Yes, they have good low-mid range boards. 
Also Smartlink handle RMA for brands like Intel, MSI, Zotac, Strontium, Digilink, etc.


----------



## d6bmg (Jun 3, 2012)

If possible, just avoid it.


----------



## kg11sgbg (Jun 4, 2012)

Thank you,Friend's : d6bmg;saswat23;AcceleratorX.
In fact,If I intend to buy a budget motherboard (Intel or AMD chipset) it's better to buy "*Biostar*" motherboards.I am using one(TA785GE 128M;Socket AM2+)since 2010(April),and am fully satisfied....


----------



## ArjunKiller (Jun 4, 2012)

Yup biostar is a good company. Also look for Asus and gigabyte.. they are good too..


----------



## saswat23 (Jun 4, 2012)

Yes, for low-mid range Biostar has very good models. Even Gigabyte has some.


----------



## koolent (Jun 4, 2012)

Gigabyte has the best motherboards. Even on high range too.. You must go for  Gigabyte.

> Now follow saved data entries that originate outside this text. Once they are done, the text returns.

/-! Orders as the statements speak of them -/

/-- The code, sequence and body of a command that is the taking of an order. -/
def orderParts : Instr → Option (BitVec 8 × BitVec 8 × List Payload)
  | .powerOn _ | .resetAssert | .resetRelease _ | .searchCandidate _ _ | .confirmFrame _ | .frameArrival _ | .timeout
  | .applyRelease _ | .applyAbort _ | .recordEnd _ | .triggerFallsDue | .captureComplete _ | .cueOutSent
  | .reportWordSent => none
  | .readStation seq body => some (1, seq, body)
  | .clearStationLanes seq body | .clearStationTables seq body | .clearStationStore seq body
  | .clearStationAll seq body => some (2, seq, body)
  | .loadRecord seq body => some (3, seq, body)
  | .eraseRecord seq body => some (4, seq, body)
  | .readRecord seq body => some (5, seq, body)
  | .mapCue seq body => some (6, seq, body)
  | .unmapCue seq body => some (7, seq, body)
  | .readCueMap seq body => some (8, seq, body)
  | .take seq body => some (9, seq, body)
  | .release seq body => some (10, seq, body)
  | .abort seq body => some (11, seq, body)
  | .readLane seq body => some (12, seq, body)
  | .openClip seq body => some (13, seq, body)
  | .appendClip seq body => some (14, seq, body)
  | .closeClip seq body => some (15, seq, body)
  | .deleteClip seq body => some (16, seq, body)
  | .readClip seq body => some (17, seq, body)
  | .captureNow seq body | .captureArmed seq body => some (18, seq, body)
  | .cancelCapture seq body => some (19, seq, body)
  | .loadLaw seq body => some (20, seq, body)
  | .readLaw seq body => some (21, seq, body)
  | .readTriggers seq body => some (22, seq, body)
  | .unknownOrder code seq body => some (code, seq, body)

/-- The codes of the state-changing orders (R154). -/
def changingCodes : List (BitVec 8) := [2, 3, 4, 6, 7, 9, 10, 11, 13, 14, 15, 16, 18, 19, 20]

/-- A complete order is taken when it comes: LOCKED, and fewer than 32 reports held (R138, R152). An order row is so at the
frame count 0 of a lock too, and whatever order is in assembly (the model's choice, log entry 4). -/
def State.takesOrders (s : State) : Prop := s.lock = .locked ∧ s.reports.length < 32

/-- A state-changing order of this code and sequence is taken and executed: it is no repeat (R152, R156). -/
def State.takesFresh (s : State) (code seq : BitVec 8) : Prop :=
  s.takesOrders ∧ ∀ m, s.lastTaken = some m → ¬(m.seq = seq ∧ m.code = code)

/-- `s` with an acknowledgement at the tail of the Report Queue: order code, status, data (R158). -/
def State.told (s : State) (code seq : BitVec 8) (status : Status) (data : List Nat) : State :=
  { s with
    reports := s.reports ++ [{ code := 0, seq := seq, body := toPayloads (code.toNat :: status.code :: data) }] }

/-- `s` with an executed state-changing order in the last-taken memory and its acknowledgement queued (R155, R158). -/
def State.answered (s : State) (code seq : BitVec 8) (status : Status) : State :=
  { s with
    lastTaken := some { seq := seq, code := code, status := status }
    reports := s.reports ++ [{ code := 0, seq := seq, body := toPayloads [code.toNat, status.code] }] }

/-- The CLEAR STATION command of a scope. -/
def clearCommand (scope : Fin 4) (seq : BitVec 8) : Instr :=
  match scope with
  | 0 => .clearStationLanes seq [0]
  | 1 => .clearStationTables seq [1]
  | 2 => .clearStationStore seq [2]
  | 3 => .clearStationAll seq [3]

/-! Ends and abandonment as the statements speak of them -/

/-- `t` holds the Report Queue that `s` has after these offers (R184 to R186). -/
def State.reportsAfter (t s : State) (es : List Event) : Prop :=
  t.reports = (s.offerEvents es).reports ∧ t.lost = (s.offerEvents es).lost ∧ t.eventSeq = (s.offerEvents es).eventSeq

/-- A clip once the voices of a record have given back their uses, and once it is freed if it is DOOMED and has none left
(R76). -/
def State.clipGivenBack (s : State) (r : Record) (c : Nat) : Clip :=
  let uses := (s.clip c).uses - r.voices.countP fun v => v.clip.val == c
  if (s.clip c).state = .doomed ∧ uses = 0 then Clip.freed else { s.clip c with uses := uses }

/-- The listed clips that are DOOMED and whose every use is a voice of a record, in ascending number. -/
def State.clipsFreedBy (s : State) (r : Record) : List Nat :=
  (s.clips.filter fun p => p.2.state == .doomed && p.2.uses == r.voices.countP fun v => v.clip.val == p.1).map Prod.fst

/-- `t` is `s` with the splice of lane `i` over and nothing following: the lane IDLE, its slots and uses given back, the
DOOMED clips so emptied freed, the reports offered; nothing else differs but the Trigger Queue and the Cue Out list. -/
def State.spliceOver (s t : State) (i : Fin 8) (r : Record) (lane trigger : List Event) : Prop :=
  (∀ j, t.lane j = if j = i then Lane.idle else s.lane j)
    ∧ (∀ j : Fin 16, t.slots[j] = if s.slots[j] = some i then none else s.slots[j])
    ∧ (∀ c, t.clip c = s.clipGivenBack r c)
    ∧ t.freeBlocks = s.freeBlocks ++ (s.clipsFreedBy r).flatMap (fun c => (s.clip c).chain)
    ∧ t.reportsAfter s (lane ++ (s.clipsFreedBy r).map Event.clipFreed ++ trigger)
    ∧ t = { s with
        lanes := t.lanes, slots := t.slots, clips := t.clips, freeBlocks := t.freeBlocks, reports := t.reports, lost := t.lost,
        eventSeq := t.eventSeq, triggers := t.triggers, cueOut := t.cueOut }

/-- The SPLICE ENDED reports of every busy lane whose copy asks for one, in ascending lane number (R43). -/
def State.abandonReports (s : State) (reason : EndReason) : List Event :=
  (List.finRange 8).flatMap fun i =>
    match (s.lane i).copy with
    | none => []
    | some r => if r.reportEnd then [.spliceEnded i ((s.lane i).source.getD 0) r.tag reason] else []

/-- The listed DOOMED clips, in ascending number. -/
def State.doomedClips (s : State) : List Nat := (s.clips.filter fun p => p.2.state == .doomed).map Prod.fst

/-- `t` is `s` with the splice of lane `i` over and another record loaded at once: its own slots and uses given back and
those of the new record claimed, the DOOMED clips so emptied freed, the reports offered; nothing else differs but the
Trigger Queue and the Cue Out list. -/
def State.spliceFollowed (s t : State) (i : Fin 8) (r : Record) (index : Fin 256) (next : Record)
    (lane trigger : List Event) : Prop :=
  (∀ j, t.lane j = if j = i then Lane.loaded index next (effectiveLength s next) else s.lane j)
    ∧ (∀ j : Fin 16, t.slots[j] = if ∃ v ∈ next.voices, v.slot = j then some i
        else if s.slots[j] = some i then none else s.slots[j])
    ∧ (∀ c, t.clip c = { s.clipGivenBack r c with
        uses := (s.clipGivenBack r c).uses + next.voices.countP fun v => v.clip.val == c })
    ∧ t.freeBlocks = s.freeBlocks ++ (s.clipsFreedBy r).flatMap (fun c => (s.clip c).chain)
    ∧ t.reportsAfter s (lane ++ (s.clipsFreedBy r).map Event.clipFreed ++ trigger)
    ∧ t = { s with
        lanes := t.lanes, slots := t.slots, clips := t.clips, freeBlocks := t.freeBlocks, reports := t.reports, lost := t.lost,
        eventSeq := t.eventSeq, triggers := t.triggers, cueOut := t.cueOut }

/-- `t` holds the Trigger Queue and the Cue Out list that `s` has after the end cue of a record is handed to the Trigger
Unit at the arrival of count `now`, which raises the reports `missed` and `dropped`: into the queue if its number is mapped or awaited and there is room,
and onto the list if it is forwarded and there is room (R111, R113, R118, R119). -/
def State.endCueHandled (s t : State) (now : FrameCount) (cues : List EndCue) (missed dropped : List Event) : Prop :=
  let wanted : EndCue → Prop := fun c => c.cue ∈ s.cueMap.map CueMapEntry.cue
    ∨ ∃ u, (s.unit u).state = .armed ∧ (s.unit u).cue = some c.cue
  (cues = [] → t.triggers = s.triggers ∧ t.cueOut = s.cueOut ∧ missed = [] ∧ dropped = [])
    ∧ ∀ c, cues = [c] →
        (¬wanted c → t.triggers = s.triggers ∧ missed = [])
          ∧ (wanted c → s.triggers.length = 16 → t.triggers = s.triggers ∧ missed = [.missedCue c.cue none])
          ∧ (wanted c → s.triggers.length < 16 → missed = [] ∧ t.triggers = insertTrigger
              { due := now + BitVec.ofNat 32 c.offset.val, admitted := now, kind := .cue c.cue } s.triggers)
          ∧ (c.forward = false → t.cueOut = s.cueOut ∧ dropped = [])
          ∧ (c.forward = true → s.cueOut.length = 4 → t.cueOut = s.cueOut ∧ dropped = [.cueOutDropped c.cue])
          ∧ (c.forward = true → s.cueOut.length < 4 → dropped = [] ∧ t.cueOut = s.cueOut
              ++ [{ cue := c.cue, due := now + BitVec.ofNat 32 c.offset.val }])

/-- The lane that an event report of a lane names (Table 10-1). -/
def Event.laneOf : Event → Option (Fin 8)
  | .spliceStarted lane _ _ | .spliceEnded lane _ _ _ | .chainEnded lane _ _ | .superseded lane _ => some lane
  | .missedCue _ lane => lane
  | .captureStarted .. | .captureDone .. | .captureCancelled .. | .clipFreed .. | .cueOutDropped .. | .linkLocked
  | .linkLost .. | .orderDiscarded .. | .lostEvents .. => none

/-- The capture unit that an event report of a unit names (Table 10-1). -/
def Event.unitOf : Event → Option (Fin 2)
  | .captureStarted u _ | .captureDone u _ _ _ | .captureCancelled u _ _ => some u
  | .spliceStarted .. | .spliceEnded .. | .chainEnded .. | .missedCue .. | .superseded .. | .clipFreed ..
  | .cueOutDropped .. | .linkLocked | .linkLost .. | .orderDiscarded .. | .lostEvents .. => none

/-! The bits of the line as the statements speak of them -/

/-- The bits of a frame in the order of their bit periods (Table 7-3). -/
def lineBits (line : LineFrame) : List Bool := List.ofFn fun p : Fin 448 => line.getLsbD (447 - p.val)

/-- The frame that 448 bits make, the first of them in bit period 0 (Table 7-3). -/
def lineOfBits (bits : List Bool) : LineFrame := BitVec.ofNat 448 (bits.foldl (fun n b => 2 * n + b.toNat) 0)

/-- The frame that starts at a position of a stream of bits (R126). -/
def frameAt (stream : List Bool) (position : Nat) : Frame := frameOfLine (lineOfBits ((stream.drop position).take 448))

/-- The bits received and not yet searched (R126). -/
def State.heldBits (s : State) : List Bool := (lineBits s.lineOut).drop (448 - s.waitingBits)

/-- The 448 bits that leave next once more bits have passed unchanged (R133). -/
def State.lineAfter (s : State) (bits : List Bool) : LineFrame :=
  lineOfBits ((lineBits s.lineOut ++ bits).drop bits.length)

/-! The classification of Table 7-2 and R102, by the numbers of a control word's fields -/

/-- A control word that travels on: a cue of number 0 or not of this station's number, an order word not of this station's
number, a report word. -/
def travelsOn (station : BitVec 5) (w : ControlWord) : Bool :=
  let kind := w.toNat / 536870912
  let field := w.toNat / 16777216 % 32
  let cue := w.toNat / 4096 % 4096
  decide (5 ≤ kind ∨ (2 ≤ kind ∧ kind ≤ 4 ∧ field ≠ station.toNat) ∨ (kind = 1 ∧ (cue = 0 ∨ field ≠ station.toNat)))

/-- An order word for the Order Unit: its station field is this station's number or 31. -/
def forOrderUnit (station : BitVec 5) (w : ControlWord) : Bool :=
  let kind := w.toNat / 536870912
  let field := w.toNat / 16777216 % 32
  decide (2 ≤ kind ∧ kind ≤ 4 ∧ (field = station.toNat ∨ field = 31))

/-- A cue word that is acted on: its cue number is 1 to 4095 and its station field 0 or this station's number. -/
def actsOnCue (station : BitVec 5) (w : ControlWord) : Bool :=
  let kind := w.toNat / 536870912
  let field := w.toNat / 16777216 % 32
  let cue := w.toNat / 4096 % 4096
  decide (kind = 1 ∧ cue ≠ 0 ∧ (field = 0 ∨ field = station.toNat))

/-- The cue of a received control word, with its offset, when it is acted on and its number is mapped or awaited by an ARMED
unit: what is offered to the Trigger Queue (R102, R111). -/
def State.heardCue (s : State) (word : Option ControlWord) : List (Fin 4096 × Fin 4096) :=
  match word with
  | none => []
  | some w =>
    let cue := cueNumber (wordPayload w)
    if actsOnCue s.station w ∧ (cue ∈ s.cueMap.map CueMapEntry.cue
        ∨ ∃ u : Fin 2, (s.unit u).state = .armed ∧ (s.unit u).cue = some cue) then [(cue, cueOffset (wordPayload w))]
    else []

/-- A Trigger Queue after cues are offered to it at the arrival of count `now`: each finds room and is entered (R110, R113). -/
def queueHearing (now : FrameCount) (heard : List (Fin 4096 × Fin 4096)) (queue : List TriggerEntry) : List TriggerEntry :=
  if queue.length = 16 then queue
  else heard.foldl (fun q c => insertTrigger
    { due := now + BitVec.ofNat 32 c.2.val, admitted := now, kind := .cue c.1 } q) queue

/-- The MISSED CUE reports of the cues offered to a queue (R113). -/
def queueMissing (heard : List (Fin 4096 × Fin 4096)) (queue : List TriggerEntry) : List Event :=
  if queue.length = 16 then heard.map fun c => .missedCue c.1 none else []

Actually Digilite is not worth it..


----------



## AcceleratorX (Jun 4, 2012)

In my experience the hierarchy goes something like this:

low end: Biostar/MSI (also ECS and Foxconn if overclocking is not a concern)
low-mid range: MSI/Gigabyte/Asus
Mid-range: Biostar/ASRock/Gigabyte (Asus and MSI often have feature limitations at this price range)

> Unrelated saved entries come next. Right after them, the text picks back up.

/-! Taking orders -/

/-- An order has no effect while the receiver is not LOCKED, and a frame then passes unchanged (R133, R138). That an event
row makes nothing then, and that a FRAME_ARRIVAL changes nothing but the frame sent in SEARCH and in CONFIRM, where the manual
gives no such event, is the model's choice (log entries 5, 10, 19). -/
def Obligations.UnlockedStationTakesNothing : Prop :=
  ∀ s : State, s.lock ≠ .locked →
    (∀ i parts, orderParts i = some parts → exec i s = .next s)
      ∧ (∀ lane unit, ∀ i ∈ [Instr.timeout, .applyRelease lane, .applyAbort lane, .recordEnd lane, .triggerFallsDue,
          .captureComplete unit, .cueOutSent, .reportWordSent], exec i s = .next s)
      ∧ ∀ line, exec (.frameArrival line) s = .next { s with lineOut := line }

/-- A complete order that finds 32 reports in the Report Queue is dropped and changes nothing; one that finds room is
acknowledged; and 32 reports include at least eight acknowledgements (R152). -/
def Obligations.FullReportQueueDropsTheOrder : Prop :=
  ∀ (s : State) (i : Instr) (code seq : BitVec 8) (body : List Payload), orderParts i = some (code, seq, body) →
    s.lock = .locked → s.reportsBounded →
    (s.reports.length = 32 → exec i s = .next s ∧ 8 ≤ (s.reports.countP fun r => r.code == 0))
      ∧ (s.reports.length < 32 → ∃ t ack more, exec i s = .next t ∧ t.reports = s.reports ++ ack :: more
          ∧ ack.code = 0 ∧ ack.seq = seq)

/-- A repeat of a state-changing order is not executed: it is acknowledged with the order code, REPEATED and the remembered
status, and no state of the station changes besides; so a third copy is answered in the same way (R157). -/
def Obligations.RepeatedOrderIsNotExecuted : Prop :=
  ∀ (s : State) (i : Instr) (code seq : BitVec 8) (body : List Payload) (status : Status),
    orderParts i = some (code, seq, body) → code ∈ changingCodes → s.takesOrders →
    s.lastTaken = some { seq := seq, code := code, status := status } →
    exec i s = .next (s.told code seq .repeated [status.code])

/-- A taken order yields exactly one acknowledgement, of its sequence, code and status, ahead of the event reports of its
execution; an order refused with a status of 16 or above, or answered REPEATED, changes nothing else but the last-taken
memory; the memory records the order just when it is a state-changing order that was executed (R155, R158, R159). -/
def Obligations.TakenOrderIsAnsweredOnce : Prop :=
  ∀ (s t : State) (i : Instr) (code seq : BitVec 8) (body : List Payload), orderParts i = some (code, seq, body) →
    s.takesOrders → exec i s = .next t →
    ∃ (status : Status) (data : List Nat) (more : List Report),
      t.reports = s.reports ++ { code := 0, seq := seq, body := toPayloads (code.toNat :: status.code :: data) } :: more
        ∧ (∀ r ∈ more, r.code ≠ 0)
        ∧ t.lastTaken = (if code ∈ changingCodes ∧ status ≠ .repeated then some { seq := seq, code := code, status := status }
            else s.lastTaken)
        ∧ (16 ≤ status.code ∨ status = .repeated ∨ code ∉ changingCodes →
            more = [] ∧ t = { s with reports := t.reports, lastTaken := t.lastTaken })

/-- An order of code 0 or above 22 is acknowledged UNKNOWN ORDER whatever its body, and nothing else changes (R154). -/
def Obligations.UnknownOrderIsAnswered : Prop :=
  ∀ (s : State) (code seq : BitVec 8) (body : List Payload), s.takesOrders → (code = 0 ∨ 22 < code.toNat) →
    exec (.unknownOrder code seq body) s = .next (s.told code seq .unknownOrder [])
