-- ==== Sys2Proof/Laws/State.lean ====
section
/-! SUPPORT. What each named update of State does to each field: one lemma per field per update. -/

namespace Sys2Proof.Machine

/-! setRecord -/

@[simp] theorem State.setRecord_lock (s : State) (index : Nat) (r : Record) : (s.setRecord index r).lock = s.lock := rfl
@[simp] theorem State.setRecord_confirm (s : State) (index : Nat) (r : Record) :
    (s.setRecord index r).confirm = s.confirm := rfl
@[simp] theorem State.setRecord_badRun (s : State) (index : Nat) (r : Record) :
    (s.setRecord index r).badRun = s.badRun := rfl
@[simp] theorem State.setRecord_frameCount (s : State) (index : Nat) (r : Record) :
    (s.setRecord index r).frameCount = s.frameCount := rfl
@[simp] theorem State.setRecord_lastGood (s : State) (index : Nat) (r : Record) :
    (s.setRecord index r).lastGood = s.lastGood := rfl
@[simp] theorem State.setRecord_nextBit (s : State) (index : Nat) (r : Record) :
    (s.setRecord index r).nextBit = s.nextBit := rfl
@[simp] theorem State.setRecord_waitingBits (s : State) (index : Nat) (r : Record) :
    (s.setRecord index r).waitingBits = s.waitingBits := rfl
@[simp] theorem State.setRecord_resetLine (s : State) (index : Nat) (r : Record) :
    (s.setRecord index r).resetLine = s.resetLine := rfl
@[simp] theorem State.setRecord_station (s : State) (index : Nat) (r : Record) :
    (s.setRecord index r).station = s.station := rfl
@[simp] theorem State.setRecord_assembly (s : State) (index : Nat) (r : Record) :
    (s.setRecord index r).assembly = s.assembly := rfl
@[simp] theorem State.setRecord_lastTaken (s : State) (index : Nat) (r : Record) :
    (s.setRecord index r).lastTaken = s.lastTaken := rfl
@[simp] theorem State.setRecord_cueMap (s : State) (index : Nat) (r : Record) :
    (s.setRecord index r).cueMap = s.cueMap := rfl
@[simp] theorem State.setRecord_triggers (s : State) (index : Nat) (r : Record) :
    (s.setRecord index r).triggers = s.triggers := rfl
@[simp] theorem State.setRecord_cueOut (s : State) (index : Nat) (r : Record) :
    (s.setRecord index r).cueOut = s.cueOut := rfl
@[simp] theorem State.setRecord_table (s : State) (index : Nat) (r : Record) :
    (s.setRecord index r).table = sparseInsert s.table index r := rfl
@[simp] theorem State.setRecord_lanes (s : State) (index : Nat) (r : Record) : (s.setRecord index r).lanes = s.lanes := rfl
@[simp] theorem State.setRecord_slots (s : State) (index : Nat) (r : Record) : (s.setRecord index r).slots = s.slots := rfl
@[simp] theorem State.setRecord_law (s : State) (index : Nat) (r : Record) : (s.setRecord index r).law = s.law := rfl
@[simp] theorem State.setRecord_memory (s : State) (index : Nat) (r : Record) :
    (s.setRecord index r).memory = s.memory := rfl
@[simp] theorem State.setRecord_freeBlocks (s : State) (index : Nat) (r : Record) :
    (s.setRecord index r).freeBlocks = s.freeBlocks := rfl
@[simp] theorem State.setRecord_clips (s : State) (index : Nat) (r : Record) : (s.setRecord index r).clips = s.clips := rfl
@[simp] theorem State.setRecord_units (s : State) (index : Nat) (r : Record) : (s.setRecord index r).units = s.units := rfl
@[simp] theorem State.setRecord_reports (s : State) (index : Nat) (r : Record) :
    (s.setRecord index r).reports = s.reports := rfl
@[simp] theorem State.setRecord_wordPos (s : State) (index : Nat) (r : Record) :
    (s.setRecord index r).wordPos = s.wordPos := rfl
@[simp] theorem State.setRecord_lost (s : State) (index : Nat) (r : Record) : (s.setRecord index r).lost = s.lost := rfl
@[simp] theorem State.setRecord_eventSeq (s : State) (index : Nat) (r : Record) :
    (s.setRecord index r).eventSeq = s.eventSeq := rfl
@[simp] theorem State.setRecord_lineOut (s : State) (index : Nat) (r : Record) :
    (s.setRecord index r).lineOut = s.lineOut := rfl
@[simp] theorem State.setRecord_choices (s : State) (index : Nat) (r : Record) :
    (s.setRecord index r).choices = s.choices := rfl
@[simp] theorem State.setRecord_pending (s : State) (index : Nat) (r : Record) :
    (s.setRecord index r).pending = s.pending := rfl

/-! eraseRecord -/

@[simp] theorem State.eraseRecord_lock (s : State) (index : Nat) : (s.eraseRecord index).lock = s.lock := rfl
@[simp] theorem State.eraseRecord_confirm (s : State) (index : Nat) : (s.eraseRecord index).confirm = s.confirm := rfl
@[simp] theorem State.eraseRecord_badRun (s : State) (index : Nat) : (s.eraseRecord index).badRun = s.badRun := rfl
@[simp] theorem State.eraseRecord_frameCount (s : State) (index : Nat) :
    (s.eraseRecord index).frameCount = s.frameCount := rfl
@[simp] theorem State.eraseRecord_lastGood (s : State) (index : Nat) : (s.eraseRecord index).lastGood = s.lastGood := rfl
@[simp] theorem State.eraseRecord_nextBit (s : State) (index : Nat) : (s.eraseRecord index).nextBit = s.nextBit := rfl
@[simp] theorem State.eraseRecord_waitingBits (s : State) (index : Nat) : (s.eraseRecord index).waitingBits = s.waitingBits := rfl
@[simp] theorem State.eraseRecord_resetLine (s : State) (index : Nat) : (s.eraseRecord index).resetLine = s.resetLine := rfl
@[simp] theorem State.eraseRecord_station (s : State) (index : Nat) : (s.eraseRecord index).station = s.station := rfl
@[simp] theorem State.eraseRecord_assembly (s : State) (index : Nat) : (s.eraseRecord index).assembly = s.assembly := rfl
@[simp] theorem State.eraseRecord_lastTaken (s : State) (index : Nat) : (s.eraseRecord index).lastTaken = s.lastTaken := rfl
@[simp] theorem State.eraseRecord_cueMap (s : State) (index : Nat) : (s.eraseRecord index).cueMap = s.cueMap := rfl
@[simp] theorem State.eraseRecord_triggers (s : State) (index : Nat) : (s.eraseRecord index).triggers = s.triggers := rfl
@[simp] theorem State.eraseRecord_cueOut (s : State) (index : Nat) : (s.eraseRecord index).cueOut = s.cueOut := rfl
@[simp] theorem State.eraseRecord_table (s : State) (index : Nat) :
    (s.eraseRecord index).table = sparseErase s.table index := rfl
@[simp] theorem State.eraseRecord_lanes (s : State) (index : Nat) : (s.eraseRecord index).lanes = s.lanes := rfl
@[simp] theorem State.eraseRecord_slots (s : State) (index : Nat) : (s.eraseRecord index).slots = s.slots := rfl
@[simp] theorem State.eraseRecord_law (s : State) (index : Nat) : (s.eraseRecord index).law = s.law := rfl
@[simp] theorem State.eraseRecord_memory (s : State) (index : Nat) : (s.eraseRecord index).memory = s.memory := rfl
@[simp] theorem State.eraseRecord_freeBlocks (s : State) (index : Nat) :
    (s.eraseRecord index).freeBlocks = s.freeBlocks := rfl
@[simp] theorem State.eraseRecord_clips (s : State) (index : Nat) : (s.eraseRecord index).clips = s.clips := rfl
@[simp] theorem State.eraseRecord_units (s : State) (index : Nat) : (s.eraseRecord index).units = s.units := rfl
@[simp] theorem State.eraseRecord_reports (s : State) (index : Nat) : (s.eraseRecord index).reports = s.reports := rfl
@[simp] theorem State.eraseRecord_wordPos (s : State) (index : Nat) : (s.eraseRecord index).wordPos = s.wordPos := rfl
@[simp] theorem State.eraseRecord_lost (s : State) (index : Nat) : (s.eraseRecord index).lost = s.lost := rfl
@[simp] theorem State.eraseRecord_eventSeq (s : State) (index : Nat) : (s.eraseRecord index).eventSeq = s.eventSeq := rfl
@[simp] theorem State.eraseRecord_lineOut (s : State) (index : Nat) : (s.eraseRecord index).lineOut = s.lineOut := rfl
@[simp] theorem State.eraseRecord_choices (s : State) (index : Nat) : (s.eraseRecord index).choices = s.choices := rfl
@[simp] theorem State.eraseRecord_pending (s : State) (index : Nat) : (s.eraseRecord index).pending = s.pending := rfl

Beyond mid-range any brand provides decent value for money.


----------



## d6bmg (Jun 4, 2012)

@OP: what is your budget for the new motherboard which you are intend to buy?


----------



## kg11sgbg (Jun 4, 2012)

^In fact I am waiting for , *socket FM2*(Trinity) by AMD.
Budget is <= Rs.5,000/-(Maximum)


----------



## topgear (Jun 5, 2012)

^^ then just wait - every manufacturer will have some good mobo for Trinity Apus based on A85, A75 and A55 chipset with FM2 socket.


----------



## hardtester (Jun 6, 2012)

Hi,
Have been using Digilite motherboard...... for the last 7-8 months. Its H61 chipset and offers features like HDMI/DVI/VGA/8-channel/Gigalan with a good design layout for the board........ Normally plays games with a ATI graphic gig.
AMD based DL-A76MLK is also a very good board.... with 1GB VGA share memory option............ They are offering 2GB VGA share on A55/A75 chipsets also.
Never had issues with service as they give burnt warranty........... and 3 years service by DIGICARE.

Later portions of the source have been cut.